Which powder coating product to you use, Hi-Tek?
I prefer lube. For me it's traditional. If I'm going old school and using cast bullets in 44 special, I like traditional methods.

If I was going 9mm bulk ammo, PC would fit nice there.

PC has some benefits, like if you have a gun that leads. And the bullets store well.

For me it has detractors. Time to do it. I can go over to the reloading room a few hours here and there, but rarely can devote half an afternoon at once. A place to do it, because of the smell. My wife doesn't notice a smell from my lubesizer. And I like to have a non electric way to do all my reloading activities. No way to powder coat without electricity that I've found.

PC adds to the nose of a bullet. For my 30-30, it's enough to jam into the rifling with nose riding bullets like the lee 309-150-F. So that's a consideration. Some folks will nose size... That adds more effort, time, money, just to avoid traditional lube.

I think there is room in the world for both grease lubed and PC.
I powder coat my cast 9mm pistol bullets. It really is quite easy to do.
I use the "airsoft bb shake and bake" method of applying the power to the bullets (google it for more info).
I have an old toaster oven I use in the garage to bake the coating on.

Here are some bullets coated with Eastwood Clear.

Coated and stood on end:

In the toaster oven:
I have Use wax lube, tumble lubes, powder coat and hi-tek, I currently only use hi-tek, it’s not powder coat though.

It is a 3 part liquid mix that I squirt on the bullets in a little pain bucket D shaped tumbler I made out of a gear motor and small pain bucket (I can just throw away the cheap liners vs have to clean up.

I left the old wax behind - no more of that.

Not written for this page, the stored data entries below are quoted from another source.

/-- The same where `chk` may find the instruction ILL by the values of the registers `dec`: when those are readable, it does so before the
cause of any poisoned register is raised (R271). -/
def prepEarly (op : Nat) (srcs dsts dec : List Nat) (chk : Act Unit) : Act Unit := do
  noStream op (srcs ++ dsts)
  waitPend (srcs ++ dsts)
  let s ← get
  if !(s.me.poison.any (fun p => dec.contains p.1 && !s.me.seen.getLsbD p.1)) then chk
  poisonCheck srcs

/-- The same for a test of the state. -/
def prepIll (op : Nat) (srcs dsts dec : List Nat) (bad : State → Bool) : Act Unit :=
  prepEarly op srcs dsts dec (do
    let s ← get
    if bad s then ill 0)

/-- The operand checks of an instruction of chapters 17 and 19 (R325, R367): a read of a write stream, a write of a read
stream, and a register in stream mode that is both read and written trap ILL, reason 6. Keys above 31 are vector registers. -/
def prepS (op : Nat) (srcs dsts both : List Nat) : Act Unit := do
  let s ← get
  let isW (k : Nat) : Bool := match s.streamOf k with
    | some t => t.write
    | none => false
  let isR (k : Nat) : Bool := match s.streamOf k with
    | some t => !t.write
    | none => false
  if srcs.any isW || dsts.any isR || both.any (fun k => (s.streamOf k).isSome) then illReason op 6
  let g := fun (k : Nat) => decide (k < 16)
  waitPend ((srcs ++ dsts ++ both).filter g)
  poisonCheck ((srcs ++ both).filter g)

/-- An instruction of a privilege the issuing context lacks: ILL, reason 7 (R310). DEDUCED, log entry 38. -/
def needPriv (op : Nat) (held : Bool) : Act Unit := do
  if !held then illReason op 7

/-- The operand checks of an instruction that needs a privilege: of several reasons of ILL the lowest is reported (R324). -/
def prepPriv (op : Nat) (held : Bool) (srcs dsts : List Nat) : Act Unit := do
  noStream op (srcs ++ dsts)
  needPriv op held
  waitPend (srcs ++ dsts)
  poisonCheck srcs

/-! ## General registers -/

/-- Writes a general register; the poison mark is cleared (R120). -/
def Ctx.setG (c : Ctx) (k : Nat) (v : Word) : Ctx :=
  { c with g := c.g.set k v, poison := c.poison.filter (fun p => p.1 != k),
           seen := c.seen &&& ~~~(BitVec.ofNat 16 (2 ^ k)) }

def State.setG (s : State) (k : Nat) (v : Word) : State := s.modMe (fun c => c.setG k v)

/-- Marks a register poisoned (R120). -/
def State.poisonReg (s : State) (d : RegDest) (p : Poison) : State :=
  s.modCtx d.core d.ctx (fun c =>
    { c with poison := assocSet c.poison d.reg p, seen := c.seen &&& ~~~(BitVec.ofNat 16 (2 ^ d.reg)) })

/-! ## Streams (R384 to R387) -/

/-- Bytes of a stream unit. -/
def Stream.unit (t : Stream) : Nat := if t.vec then 64 else 8

/-- Units of a pattern. -/
def Stream.total (t : Stream) : Nat :=
  match t.src with
  | .pattern _ c0 c1 c2 _ _ => c0 * c1 * c2
  | _ => 0

/-- The pointer of the next unit of a pattern (R384). -/
def Stream.unitPtr (t : Stream) : Word :=
  match t.src with
  | .pattern base c0 c1 _ s1 s2 =>
    let i0 := t.moved % c0
    let i1 := t.moved / c0 % c1
    let i2 := t.moved / c0 / c1
    ofZ ((bits base 53 0 : Int) + i0 * t.unit + i1 * s1 + i2 * s2)
  | .port p => ofN (p.toNat + t.moved * t.unit)
  | .buffer _ _ => 0

def State.setStream (s : State) (key : Nat) (t : Stream) : State :=
  s.modMe (fun c => { c with streams := assocSet c.streams key t })

/-- The core that a space-01 pointer names. -/
def portCore (p : Word) : Nat × Nat := (bits p 51 40, bits p 39 28)

/-- Another port of this device holds the wormhole route to the core (R386). -/
def State.portBusy (s : State) (key : Nat) (p : Word) : Bool :=
  s.core.cells.any (fun c => c.2.ctx.cells.any (fun k => k.2.streams.any (fun t =>
    !(c.1 == s.curCore && k.1 == s.curCtx && t.1 == key) &&
      (match t.2.src with
       | .port q => t.2.moved != 0 && portCore q == portCore p
       | _ => false))))

/-- The trailer of a slot that a stream fills: every row valid, 256 rows, status 0 (R386). -/
def streamTrailer : List Byte := trailerBytes (rowMask 256) 256 0

/-- The value of a unit that was fetched ahead: each 8-byte word is the one fetched or the present one (R385); which, is free. -/
def mixWords : Nat → List Byte → List Byte → List Byte
  | _, [], _ => []
  | _, _, [] => []
  | n, a :: as, b :: bs =>
    (if n % 2 = 0 then a else b) :: mixWords (if as.length % 8 = 0 then n / 2 else n) as bs

/-- The next unit of a read stream (R385, R386): zeros and END past the end of a pattern. -/
def readStream (key : Nat) (t : Stream) : Act (List Byte) := do
  let s ← get
  match t.src with
  | .pattern _ _ _ _ _ _ =>
    if t.total ≤ t.moved then
      modify (fun x => x.setStream key { t with ended := true })
      return List.replicate t.unit 0
    else
      let bs ← readSpan t.unitPtr t.unit
      match t.ahead with
      | [] =>
        modify (fun x => x.setStream key { t with moved := t.moved + 1 })
        return bs
      | u :: rest =>
        modify (fun x =>
          { x.setStream key { t with moved := t.moved + 1, ahead := rest } with free := x.free + 1 })
        return mixWords (Config.freeNat s.free) u bs
  | .buffer h off =>
    let cl := clusterOf s.curCore
    match s.bufOf cl h with
    | none => ill 0
    | some b =>
      if off = 0 && !b.ready then stall
      let bs ← readSpan (ofN ((b.slotAddr b.cidx).toNat + off)) t.unit
      let last := decide (b.slotb ≤ off + t.unit)
      modify (fun x =>
        let y := x.setStream key { t with moved := t.moved + 1, src := .buffer h (if last then 0 else off + t.unit) }
        if last then (y.bufAdvance cl h).bufFree cl h else y)
      return bs
  | .port _ => ill 0

/-- One unit to a write stream (R385, R386): discarded past the end of a pattern, with END. -/
def writeStream (key : Nat) (t : Stream) (bs : List Byte) : Act Unit := do
  let s ← get
  match t.src with
  | .pattern _ _ _ _ _ _ =>
    if t.total ≤ t.moved then modify (fun x => x.setStream key { t with ended := true })
    else
      writePtr t.unitPtr bs
      modify (fun x => x.setStream key { t with moved := t.moved + 1 })
  | .buffer h off =>
    let cl := clusterOf s.curCore
    match s.bufOf cl h with
    | none => ill 0
    | some b =>
      if off = 0 && !b.room then stall
      let slot := b.slotAddr b.pidx
      writePtr (ofN (slot.toNat + off)) bs
      let last := decide (b.slotb ≤ off + t.unit)
      if last then writePtr (ofN (slot.toNat + b.slotb)) streamTrailer
      modify (fun x =>
        let y := x.setStream key { t with moved := t.moved + 1, src := .buffer h (if last then 0 else off + t.unit) }
        if last then y.bufPublish cl h else y)
  | .port p =>
    if t.moved = 0 && s.portBusy key p then stall
    if 2 ^ 18 < bits p 27 0 + (t.moved + 1) * t.unit then trapNow cXLATE t.unitPtr 0
    writePtr t.unitPtr bs
    modify (fun x => x.setStream key { t with moved := t.moved + 1 })

/-- Releases a stream (R387): a partial slot is filled with zeros and published, a port's route is closed. -/
def releaseStream (key : Nat) : Act Unit := do
  let s ← get
  match s.streamOf key with
  | none => return
  | some t =>
    match t.src with
    | .buffer h off =>
      if t.write && off != 0 then
        match s.bufOf (clusterOf s.curCore) h with
        | none => pure ()
        | some b =>
          writePtr (ofN ((b.slotAddr b.pidx).toNat + off)) (List.replicate (b.slotb - off) 0 ++ streamTrailer)
          modify (fun x => x.bufPublish (clusterOf s.curCore) h)
    | .port _ => modify (fun x => x.modCore s.curCore (fun c => { c with ports := c.ports - 1 }))
    | .pattern _ _ _ _ _ _ => pure ()
    modify (fun x => x.modMe (fun c => { c with streams := assocErase c.streams key }))

/-- Reads general register `k`, or the next unit of its stream (R325). -/
def readG (k : Nat) : Act Word := do
  let s ← get
  match s.streamOf k with
  | none => return s.me.g.get k
  | some t => return ofN (natOfBytes (← readStream k t))

/-- Writes general register `k`, or one unit to its stream. -/
def writeG (k : Nat) (v : Word) : Act Unit := do
  let s ← get
  match s.streamOf k with
  | none => modify (fun x => x.setG k v)
  | some t => writeStream k t (bytesOf v.toNat 8)

/-- The instruction completes (R291); words read from another device are dropped. -/
def finish : Act Unit := do
  let s ← get
  if s.me.streams.isEmpty then advance
  else
    farDone
    advance

/-! ## Vector windows (R108) -/

/-- The window of the running context, bound at the first instruction that names a v, m or b register: the lowest free one,
cleared; none free stalls. -/
def window : Act Nat := do
  let s ← get
  if s.me.vwin ≠ 0 then return s.me.vwin - 1
  else
    match (List.range 4).find? (fun w => !((s.coreAt s.curCore).win.get w).used) with
    | none => stall
    | some w =>
      modify (fun x => (x.modCore x.curCore (fun c => { c with win := c.win.set w { Window.clear with used := true } })).modMe
        (fun c => { c with vwin := w + 1 }))
      return w

/-- The window's contents. -/
def State.winAt (s : State) (w : Nat) : Window := (s.coreAt s.curCore).win.get w

def State.modWin (s : State) (w : Nat) (f : Window → Window) : State :=
  s.modCore s.curCore (fun c => { c with win := c.win.modify w f })

/-- A vector register, or the next unit of its stream. -/
def readV (v : Nat) : Act Vec := do
  let w ← window
  let s ← get
  match s.streamOf (vkey v) with
  | none => return (s.winAt w).v.get v
  | some t => return BitVec.ofNat 512 (natOfBytes (← readStream (vkey v) t))

def writeV (v : Nat) (x : Vec) : Act Unit := do
  let w ← window
  let s ← get
  match s.streamOf (vkey v) with
  | none => modify (fun y => y.modWin w (fun n => { n with v := n.v.set v x }))
  | some t => writeStream (vkey v) t (bytesOf x.toNat 64)
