-- ==== Sys2Proof/Machine/Convert.lean ====
section
/-! DEFINITION. Conversions (R379, R380), decode tables and descriptors (R238, R248, R382, R383), streams (R384 to R387). -/

namespace Sys2Proof.Machine

/-! ## Conversions (R379, R380) -/

/-- The format that a code names in a conversion: raw bytes of the other side's width for code 0 (R238); an invalid descriptor
traps ILL. -/
def convFormat (code : Nat) : Act Elem := do
  let s ← get
  match (s.coreAt s.curCore).elem code with
  | none => ill 0
  | some e => return e

/-- Widths of the two sides: raw bytes take the other side's width, and two raw sides 8 bits (R238). -/
def convWidths (src dst : Elem) : Nat × Nat :=
  match src, dst with
  | .raw, .raw => (8, 8)
  | .raw, .desc d => (d.width, d.width)
  | .desc a, .raw => (a.width, a.width)
  | .desc a, .desc d => (a.width, d.width)

/-- convert(x) of R379: a raw side copies the bits. -/
def convElem (c : Core) (src dst : Elem) (x : Nat) : Nat :=
  match src, dst with
  | .desc a, .desc d => d.encode c.entry (a.decode c.entry x)
  | _, _ => x

/-- A lane of width `w` is active under a mask selector (R365). -/
def convAct (op a sa dcode scode part mk : Nat) (tableSide : Option Nat) : Act Unit := do
  noMaskedStream op mk a
  let s ← get
  let same := sa == a && (s.streamOf (vkey a)).isSome
  prepS op [vkey sa] [vkey a] (if same then [vkey a] else [])
  let src ← convFormat scode
  let dst ← convFormat dcode
  match tableSide with
  | none => pure ()
  | some code =>
    match (s.coreAt s.curCore).elem code with
    | some (.desc d) => if d.kind ≠ 0 then ill 0
    | some .raw => pure ()
    | none => ill 0
  let (ws, wd) := convWidths src dst
  let l := 512 / max ws wd
  if max ws wd / min ws wd ≤ part then ill 0
  let c := s.coreAt s.curCore
  if c.building? src || c.building? dst then stall
  let v ← readV sa
  let mask ← maskOf mk
  let old ← (if wd < ws then keptV a else oldV a)
  let xs := (List.range l).filterMap (fun i =>
    let si := i + (if ws < wd then part * l else 0)
    let dj := i + (if wd < ws then part * l else 0)
    if activeLane mk mask wd dj then some (dj, convElem c src dst (lane v ws si)) else none)
  writeV a (putLanes old wd xs)
  finish

def execVcvt (a sa dcode scode part mk : Nat) (s : State) : Host.Outcome State Fault Refusal :=
  runAct (convAct 0x90 a sa dcode scode part mk none) s

/-- VENC: from FP32 into a table-decoded format (R380). The entry of code 0 has KIND 0: its raw side copies. DEDUCED, log entry 60. -/
def execVenc (a sa code part mk : Nat) (s : State) : Host.Outcome State Fault Refusal :=
  runAct (convAct 0x91 a sa code 1 part mk (some code)) s

/-- VDEC: from a table-decoded format into FP32 (R380). -/
def execVdec (a sa code part mk : Nat) (s : State) : Host.Outcome State Fault Refusal :=
  runAct (convAct 0x92 a sa 1 code part mk (some code)) s

/-! ## Tables and descriptors -/

/-- The entries of a table after a load of 256 containers, bits [12:0] ignored (R229, R382). -/
def Core.loadTable (c : Core) (t : Nat) (bs : List Byte) : Core :=
  { c with tables := (List.range 256).foldl (fun m k =>
      assocSet m (256 * t + k) (BitVec.ofNat 32 (fieldAt bs (4 * k) 4 / 2 ^ 13 * 2 ^ 13))) c.tables,
           building := if c.building.contains t then c.building else c.building ++ [t] }

/-- A job that has not completed names a format of the core's for which `p` holds; a partner's tables decode its A in an operation of a gang
(R248). -/
def State.busyFormat (s : State) (core : Nat) (p : Nat → Bool) : Bool :=
  (coresOf (clusterOf core)).any (fun k =>
    (s.coreAt k).jobs.any (fun j => j.state != 4 && j.fmts.any (fun f => f.1 == core && p f.2)))

/-- A format decodes through table `t`. -/
def Core.through (c : Core) (t f : Nat) : Bool :=
  match c.elem f with
  | some (.desc d) => d.kind == 0 && d.tbl == t
  | _ => false

/-- TBLLD loads a decode table; its sorted index is then built (R248, R382). -/
def tblldAct (t : Nat) (m : MemOp) : Act Unit := do
  if 3 < t then ill 0
  prepS 0x98 (memSrcs m) [] []
  notSpec
  let p ← effAddr m
  let s ← get
  let c := s.coreAt s.curCore
  if c.building.contains t || s.busyFormat s.curCore (c.through t) then stall
  if bits p 53 0 % 64 ≠ 0 then trapNow cALIGN p 64
  let line (k : Nat) : Word := setBits p 53 0 ((bits p 53 0 + 64 * k) % 2 ^ 54)
  checkPtrs ((List.range 16).map (fun k => (line k, Access.read)))
  let bss ← (List.range 16).mapM (fun k => readPtr (line k) 64)
  modify (fun x => (x.modCore x.curCore (fun c => c.loadTable t bss.flatten)).push (.sortedIndexBuilt x.curCore t))
  farDone
  advance

def execTblld (t : Nat) (m : MemOp) (s : State) : Host.Outcome State Fault Refusal := runAct (tblldAct t m) s

/-- SORTED_INDEX_BUILT: the table may be used (R248). -/
def execSortedIndexBuilt (core t : Nat) (s : State) : Host.Outcome State Fault Refusal :=
  runEvent (fun s => s.modCore core (fun c => { c with building := c.building.filter (fun x => x != t) })) s

def tblrdAct (a t sa : Nat) : Act Unit := do
  prepS 0x99 [sa] [a] (if a = sa then [a] else [])
  let s ← get
  let c := s.coreAt s.curCore
  if c.building.contains t then stall
  let g ← readG sa
  writeG a (ofN ((c.entry t (g.toNat % 256)).toNat / 2 ^ 13 * 2 ^ 13))
  finish

def execTblrd (a t sa : Nat) (s : State) : Host.Outcome State Fault Refusal := runAct (tblrdAct a t sa) s

/-- FDTSET writes a descriptor (R238, R383): codes 0 to 15 are fixed, and an illegal word traps ILL. -/
def fdtsetAct (code sa : Nat) : Act Unit := do
  if code < 16 then ill 0
  prepS 0x99 [sa] [] []
  notSpec
  let g ← readG sa
  if !descLegal g.toNat then ill 0
  let s ← get
  if s.busyFormat s.curCore (fun f => f == code) then stall
  modify (fun x => x.modCore x.curCore (fun c => { c with fdt := assocSet c.fdt code g.toNat }))
  finish

def execFdtset (code sa : Nat) (s : State) : Host.Outcome State Fault Refusal := runAct (fdtsetAct code sa) s

def fdtgetAct (a code : Nat) : Act Unit := do
  prepS 0x99 [] [a] []
  let s ← get
  writeG a (ofN ((s.coreAt s.curCore).fdtWord code % 2 ^ 16))
  finish

def execFdtget (a code : Nat) (s : State) : Host.Outcome State Fault Refusal := runAct (fdtgetAct a code) s

/-! ## Streams -/

/-- The stream key of a specifier: a vector register for a vector stream (R317). -/
def skey (s : Nat) (v : Bool) : Nat := if v then vkey s else s

/-- STRM binds a register to a pattern, whose block a pointer of system sub-space 0 names (R129, R384). One that names a vector register binds
a window (R108, R365). -/
def strmAct (r sa sb : Nat) (w v : Bool) : Act Unit := do
  prepS 0x9C [sa, sb] [] []
  notSpec
  let key := skey r v
  if v then
    let _ ← window
  else waitPend [key]
  let base ← readG sa
  let p ← readG sb
  let s ← get
  if bits p 53 52 ≠ 3 ∨ bits p 51 18 ≠ 0 ∨ 2 ^ 18 < bits p 17 0 + 32 then trapNow cXLATE p 0
  let b ← readLoc s.curCore s.curCtx (spadLoc s.curCore (bits p 17 0)) 32 p
  let c0 := fieldAt b 0 4
  let c1 := fieldAt b 4 4
  let c2 := fieldAt b 8 4
  if 2 ^ 24 < c0 then ill 0
  if 65535 < c1 then ill 4
  if 65535 < c2 then ill 8
  if fieldAt b 12 4 ≠ 0 then ill 12
  let s1 := signed (fieldAt b 16 8) 64
  let s2 := signed (fieldAt b 24 8) 64
  if bits base 53 0 % 8 ≠ 0 ∨ s1 % 8 ≠ 0 ∨ s2 % 8 ≠ 0 then trapNow cALIGN base 8
  releaseStream key
  modify (fun x => x.setStream key
    { write := w, vec := v, src := .pattern (setBits base 63 54 0) c0 c1 c2 s1 s2, moved := 0, ended := false, ahead := [] })
  finish

def execStrm (r sa sb : Nat) (w v : Bool) (s : State) : Host.Outcome State Fault Refusal := runAct (strmAct r sa sb w v) s

/-- A status of STRMX that binds nothing: the result register keeps its binding, and a read stream cannot be written (R367, R386). -/
def unboundStatus (sb st : Nat) : Act Unit := do
  let s ← get
  match s.streamOf sb with
  | some t => if !t.write then illReason 0x9D 6
  | none => pure ()
  writeG sb (ofN st)

/-- STRMX binds a register to a circular buffer, or to a port of a peer core (R386). Where the result register is the one it binds, the
status is written between the release of the old binding and the new one (DESIGN CHOICE, log entry 71). -/
def strmxAct (r sa sb : Nat) (w v p : Bool) : Act Unit := do
  let key := skey r v
  if p && !w then illReason 0x9D 6
  prepS 0x9D (if p then [sa] else []) (if sb = key then [] else [sb]) []
  notSpec
  waitPend [sb]
  if v then
    let _ ← window
  else waitPend [key]
  let s ← get
  if p then
    let q ← readG sa
    if bits q 53 52 ≠ 1 then ill 0
    match ← resolve q .write with
    | .mem loc _ =>
      if !s.peerLoc loc then ill 0
    | _ => pure ()
    let own := match s.streamOf key with
      | some t => (match t.src with
        | .port _ => 1
        | _ => 0)
      | none => 0
    if 8 ≤ (s.coreAt s.curCore).ports - own then unboundStatus sb stFULL
    else
      releaseStream key
      writeG sb (ofN stOK)
      modify (fun x => (x.setStream key
        { write := true, vec := v, src := .port (setBits q 63 54 0), moved := 0, ended := false, ahead := [] }).modCore x.curCore
          (fun c => { c with ports := c.ports + 1 }))
  else
    let (h, b) ← handle sa
    if (w && b.prod != 4) || (!w && b.cons != 3) then unboundStatus sb stREFUSED
    else
      releaseStream key
      writeG sb (ofN stOK)
      modify (fun x => x.setStream key { write := w, vec := v, src := .buffer h 0, moved := 0, ended := false, ahead := [] })
  finish

def execStrmx (r sa sb : Nat) (w v p : Bool) (s : State) : Host.Outcome State Fault Refusal :=
  runAct (strmxAct r sa sb w v p) s

/-- The position word of a stream (R387). -/
def Stream.position (t : Stream) : Word :=
  match t.src with
  | .pattern _ _ _ _ _ _ => ofN (t.ended.toNat * 2 ^ 63 + (t.total - t.moved) % 2 ^ 56)
  | _ => ofN (t.ended.toNat * 2 ^ 63 + 2 ^ 62 + t.moved % 2 ^ 56)

/-- The STRMQ releases the stream. -/
def Stream.done (t : Stream) : Bool :=
  match t.src with
  | .pattern _ _ _ _ _ _ => decide (t.total ≤ t.moved)
  | _ => true

/-- STRMQ reads a stream's position and may release it; the result is written after that (R367, R387; DESIGN CHOICE, log entry 71). -/
def strmqAct (a sa : Nat) (v : Bool) : Act Unit := do
  let key := skey sa v
  let s ← get
  let gone := match s.streamOf key with
    | some t => t.done
    | none => false
  prepS 0x9E [] (if a = key && gone then [] else [a]) []
  waitPend [a]
  if v then
    let _ ← window
  match s.streamOf key with
  | none => ill 0
  | some t =>
    if t.done then releaseStream key
    writeG a t.position
    farDone
    advance

def execStrmq (a sa : Nat) (v : Bool) (s : State) : Host.Outcome State Fault Refusal := runAct (strmqAct a sa v) s

/-- A target on this device that is memory or a scratchpad. -/
def isLocal (t : Target) : Bool :=
  match t with
  | .mem _ _ => true
  | _ => false

/-- STREAM_UNIT: a read stream of a pattern fetches its next unit ahead of use, up to 16 units (R385). A fault is left to the
instruction that consumes the unit. Units written are performed by the instruction that produces them. -/
def streamUnitAct (core ctx key : Nat) : Act Unit := do
  let s ← get
  match assocGet (s.ctxAt core ctx).streams key with
  | none => return
  | some t =>
    let n := t.moved + t.ahead.length
    match t.src with
    | .pattern _ _ _ _ _ _ =>
      if !t.write && t.ahead.length < 16 && n < t.total then
        let p := { t with moved := n }.unitPtr
        let ps := cutSpan 2 p t.unit
        let ts ← ps.mapM (fun x => resolve x.1 .read)
        if ts.all isLocal then
          let bs ← readSpan p t.unit
          modify (fun x => x.modCtx core ctx (fun c =>
            { c with streams := assocSet c.streams key { t with ahead := t.ahead ++ [bs] } }))
    | _ => return

def execStreamUnit (core ctx reg : Nat) (s : State) : Host.Outcome State Fault Refusal :=
  runEvent (fun s =>
    match streamUnitAct core ctx reg (s.asCtx core ctx) with
    | .ok (_, s') => s'
    | .error _ => s) s

end Sys2Proof.Machine
end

For powder coating, I use just one powder coat product: Eastwood Ford Light Blue - applied with the shake and bake method. Used on my own cast projectiles including 38, 45, 30 carbine (with gas checks), 32 Win SPL (with gas checks) and 30-06 (with gas checks).


And a couple of recent sample targets using these powder coated cast projectiles


^^^^ Hi, jmorris:

I don't have a chrony to accurately determine the velocity. My guess would be they are in the 2400 FPS range or so. I'm pleased with the performance and the load.

Thanks -

I'd like to add one tip on the shake and bake powder coating methods that others may find helpful:

I find that the powder coating has a much better/uniform coating when the cast projectiles are warmed up before shaking. Not hot enough to cause the powder coating to start melting but pretty warm to the touch. This seems to cause the powder to attach better to the projectile.

I just get better coverage doing this!

I powder coat using an automotive chrome blackout powder, all black, used for wheel and other chrome coatings on cars. Use the shake and bake method of PC with plain base bullets, sized to grove diameter using case lube after baking. I use the bullets in my ARs without any issue. Oh, the 358 RCBS 200g do 2,600 fps at about .3 inches and no gas check. I use these bullets in the 357 Super Mag, 358 MGP, 35 Whelen, 350 RM. Cast several weights and in several calibers, I use the 230g in my 30 cal sub sonic guns with cans.
For me, six of one, half dozen of the other. I've been casting long enough so my cast bullets with my lube are accurate and do no lead the barrel(s). I have also PCed probably some of every bullet I cast (7 different hand gun calibers, four rifle calibers, and maybe 15 different bullets.). So depending how I feel, how easy to dig out equipment and PC or traditional lube, I have a 50/50 chance of PCing or lubing (haven't done any HI-Tek yet)...
HiTek is not a powder coat, it's a solvent-suspended thermal curing coating of unknown (to me) chemistry. It's pretty cool, but unforgiving of temperature or application variations. I prefer PC.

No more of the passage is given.